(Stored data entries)
++++++++
-- ==== Sys2Proof/Laws/PerInstr.lean ====
section
/-! SUPPORT. What holds of the encoding of every instruction: the op code or the opcode byte of its table row, one lemma per
constructor. -/

namespace Sys2Proof.Laws.OpField

/-- The byte that selects the instruction: `w0[31:24]` of a descriptor (30_encoding.md R92), the first byte of a frame
(R80). -/
def selector : Encoded → Option Byte
  | .request d => some d.op
  | .wire f => f.cmd.head?

/-- The op code of a request (30_encoding.md R90), or the opcode of a wire command (R81). -/
def expected (o : Config.Opcodes) : Instr → Byte
  | .mwrite _ _ _ => 0x01
  | .wnochk _ _ _ => 0x02
  | .pprog _ _ _ => 0x03
  | .serase _ => 0x04
  | .cerase => 0x05
  | .wready _ => 0x06
  | .read _ _ => 0x07
  | .reada _ _ => 0x08
  | .rdid => 0x09
  | .wireWren => o.wren
  | .wireRdsr => o.rdsr
  | .wireRdid => o.rdid
  | .wireRead _ _ => o.read
  | .wirePp _ _ => o.pp
  | .wireSe _ => o.se
  | .wireCe => o.ce

/-- The encoding of the instruction carries its selecting byte, whatever its operands. -/
def Statement (i : Instr) : Prop := ∀ o : Config.Opcodes, selector (encode o i) = some (expected o i)

/-- The op code of an assembled descriptor is the one it was assembled with. -/
theorem op_assemble (op : Byte) (a : Addr) (n t : Word) (d : List Byte) : (assemble op a n t d).op = op := by
  unfold assemble Descriptor.op
  apply BitVec.eq_of_getLsbD_eq
  intro i hi
  have h : (op ++ a).getLsbD (24 + i) = op.getLsbD i := by
    rw [BitVec.getLsbD_append, if_neg (by omega), show 24 + i - 24 = i by omega]
  exact (BitVec.getLsbD_extractLsb' ..).trans (by rw [decide_eq_true hi, Bool.true_and]; exact h)

theorem mwrite (a : Addr) (n : Word) (d : List Byte) : Statement (.mwrite a n d) :=
  fun _ => congrArg some (op_assemble _ _ _ _ _)
theorem wnochk (a : Addr) (n : Word) (d : List Byte) : Statement (.wnochk a n d) :=
  fun _ => congrArg some (op_assemble _ _ _ _ _)
theorem pprog (a : Addr) (n : Word) (d : List Byte) : Statement (.pprog a n d) :=
  fun _ => congrArg some (op_assemble _ _ _ _ _)
theorem serase (a : Addr) : Statement (.serase a) := fun _ => congrArg some (op_assemble _ _ _ _ _)
theorem cerase : Statement .cerase := fun _ => congrArg some (op_assemble _ _ _ _ _)
theorem wready (t : Word) : Statement (.wready t) := fun _ => congrArg some (op_assemble _ _ _ _ _)
theorem read (a : Addr) (n : Word) : Statement (.read a n) := fun _ => congrArg some (op_assemble _ _ _ _ _)
theorem reada (a : Addr) (n : Word) : Statement (.reada a n) := fun _ => congrArg some (op_assemble _ _ _ _ _)
theorem rdid : Statement .rdid := fun _ => congrArg some (op_assemble _ _ _ _ _)
theorem wireWren : Statement .wireWren := fun _ => rfl
theorem wireRdsr : Statement .wireRdsr := fun _ => rfl
theorem wireRdid : Statement .wireRdid := fun _ => rfl
theorem wireRead (a : Addr) (n : Nat) : Statement (.wireRead a n) := fun _ => rfl
theorem wirePp (a : Addr) (d : List Byte) : Statement (.wirePp a d) := fun _ => rfl
theorem wireSe (a : Addr) : Statement (.wireSe a) := fun _ => rfl
theorem wireCe : Statement .wireCe := fun _ => rfl

end Sys2Proof.Laws.OpField
end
++++++++
** Problem description **
Nothing may be omitted or altered; reproduce all of the entries.

** Problem solution **
-- ==== Sys2Proof/Laws/PerInstr.lean ====
section
/-! SUPPORT. What holds of the encoding of every instruction: the op code or the opcode byte of its table row, one lemma per
constructor. -/

namespace Sys2Proof.Laws.OpField

/-- The byte that selects the instruction: `w0[31:24]` of a descriptor (30_encoding.md R92), the first byte of a frame
(R80). -/
def selector : Encoded → Option Byte
  | .request d => some d.op
  | .wire f => f.cmd.head?

/-- The op code of a request (30_encoding.md R90), or the opcode of a wire command (R81). -/
def expected (o : Config.Opcodes) : Instr → Byte
  | .mwrite _ _ _ => 0x01
  | .wnochk _ _ _ => 0x02
  | .pprog _ _ _ => 0x03
  | .serase _ => 0x04
  | .cerase => 0x05
  | .wready _ => 0x06
  | .read _ _ => 0x07
  | .reada _ _ => 0x08
  | .rdid => 0x09
  | .wireWren => o.wren
  | .wireRdsr => o.rdsr
  | .wireRdid => o.rdid
  | .wireRead _ _ => o.read
  | .wirePp _ _ => o.pp
  | .wireSe _ => o.se
  | .wireCe => o.ce

/-- The encoding of the instruction carries its selecting byte, whatever its operands. -/
def Statement (i : Instr) : Prop := ∀ o : Config.Opcodes, selector (encode o i) = some (expected o i)

/-- The op code of an assembled descriptor is the one it was assembled with. -/
theorem op_assemble (op : Byte) (a : Addr) (n t : Word) (d : List Byte) : (assemble op a n t d).op = op := by
  unfold assemble Descriptor.op
  apply BitVec.eq_of_getLsbD_eq
  intro i hi
  have h : (op ++ a).getLsbD (24 + i) = op.getLsbD i := by
    rw [BitVec.getLsbD_append, if_neg (by omega), show 24 + i - 24 = i by omega]
  exact (BitVec.getLsbD_extractLsb' ..).trans (by rw [decide_eq_true hi, Bool.true_and]; exact h)

theorem mwrite (a : Addr) (n : Word) (d : List Byte) : Statement (.mwrite a n d) :=
  fun _ => congrArg some (op_assemble _ _ _ _ _)
theorem wnochk (a : Addr) (n : Word) (d : List Byte) : Statement (.wnochk a n d) :=
  fun _ => congrArg some (op_assemble _ _ _ _ _)
theorem pprog (a : Addr) (n : Word) (d : List Byte) : Statement (.pprog a n d) :=
  fun _ => congrArg some (op_assemble _ _ _ _ _)
theorem serase (a : Addr) : Statement (.serase a) := fun _ => congrArg some (op_assemble _ _ _ _ _)
theorem cerase : Statement .cerase := fun _ => congrArg some (op_assemble _ _ _ _ _)
theorem wready (t : Word) : Statement (.wready t) := fun _ => congrArg some (op_assemble _ _ _ _ _)
theorem read (a : Addr) (n : Word) : Statement (.read a n) := fun _ => congrArg some (op_assemble _ _ _ _ _)
theorem reada (a : Addr) (n : Word) : Statement (.reada a n) := fun _ => congrArg some (op_assemble _ _ _ _ _)
theorem rdid : Statement .rdid := fun _ => congrArg some (op_assemble _ _ _ _ _)
theorem wireWren : Statement .wireWren := fun _ => rfl
theorem wireRdsr : Statement .wireRdsr := fun _ => rfl
theorem wireRdid : Statement .wireRdid := fun _ => rfl
theorem wireRead (a : Addr) (n : Nat) : Statement (.wireRead a n) := fun _ => rfl
theorem wirePp (a : Addr) (d : List Byte) : Statement (.wirePp a d) := fun _ => rfl
theorem wireSe (a : Addr) : Statement (.wireSe a) := fun _ => rfl
theorem wireCe : Statement .wireCe := fun _ => rfl

end Sys2Proof.Laws.OpField
end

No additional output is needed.